Reproduce the line that contains "some (encode (.compress" and every line after it through the end of the records, exactly, with nothing added.
───── Material provided
-- ==== Sys2Proof/Machine/Assembler.lean ====
section
/-! DEFINITION. The assembler's lines and pseudo-instructions as data, and the words they stand for
(30_encoding.md R109, R110). AsmText.lean reads the lines from text. -/

namespace Sys2Proof.Machine

/-- One item of <bytes> (R109). -/
inductive ByteItem where
  /-- "text": the ASCII bytes of text, no terminator. -/
  | text (t : List Char)
  /-- hex: the bytes its digit pairs give, first pair first. -/
  | hex (d : List Byte)
  /-- zeros(n): n bytes 0x00. -/
  | zeros (n : Nat)
  /-- bytes(v, n): n bytes each of value v. -/
  | bytes (v : Byte) (n : Nat)
deriving DecidableEq, Repr

/-- One line of an assembly program (R109), HASH among them (R110). -/
inductive AsmLine where
  | init (alg : Alg)
  | update (d : List ByteItem)
  | finalize
  | digest
  | reset
  | freset
  | compress (d : List ByteItem)
  | readh
  | word (w : Word)
  | hash (alg : Alg) (d : List ByteItem)
deriving DecidableEq, Repr

/-- The bytes of one item. -/
def itemBytes : ByteItem → List Byte
  | .text t => t.map fun c => BitVec.ofNat 8 c.toNat
  | .hex d => d
  | .zeros n => List.replicate n 0
  | .bytes v n => List.replicate n v

/-- The byte string of <bytes>: its items in order. -/
def itemsBytes (d : List ByteItem) : List Byte := d.flatMap itemBytes

/-- The byte strings of the UPDATE commands one UPDATE line stands for: pieces of 65535 bytes in order,
then the remaining bytes (R110). The first argument bounds the number of full pieces. -/
def updatePieces : Nat → List Byte → List (List Byte)
  | 0, d => [d]
  | n + 1, d => if d.length ≤ 65535 then [d] else d.take 65535 :: updatePieces n (d.drop 65535)

/-- The words of one UPDATE command with its payload (R109). -/
def updateWords (d : List Byte) : List Word := encode (.update d.length) :: packBytes d

/-- The words an UPDATE line stands for, expanded where it has more than 65535 bytes (R110). -/
def assembleUpdate (d : List Byte) : List Word :=
  (updatePieces (d.length / 65535) d).flatMap updateWords

/-- The words of one line; none for a COMPRESS whose byte count does not fit LEN (R109, R110). -/
def assembleLine : AsmLine → Option (List Word)
  | .init alg => some [encode (.init alg)]
  | .update d => some (assembleUpdate (itemsBytes d))
  | .finalize => some [encode .finalize]
  | .digest => some [encode .digest]
  | .reset => some [encode .reset]
  | .freset => some [encode .freset]
  | .compress d =>
    if (itemsBytes d).length < 65536 then
      some (encode (.compress (itemsBytes d).length) :: packBytes (itemsBytes d))
    else none
  | .readh => some [encode .readh]
  | .word w => some [w]
  | .hash alg d =>
    some (encode (.init alg) :: assembleUpdate (itemsBytes d) ++ [encode .finalize, encode .digest])

end Sys2Proof.Machine
end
──────────
## Task answer
      some (encode (.compress (itemsBytes d).length) :: packBytes (itemsBytes d))
    else none
  | .readh => some [encode .readh]
  | .word w => some [w]
  | .hash alg d =>
    some (encode (.init alg) :: assembleUpdate (itemsBytes d) ++ [encode .finalize, encode .digest])

end Sys2Proof.Machine
end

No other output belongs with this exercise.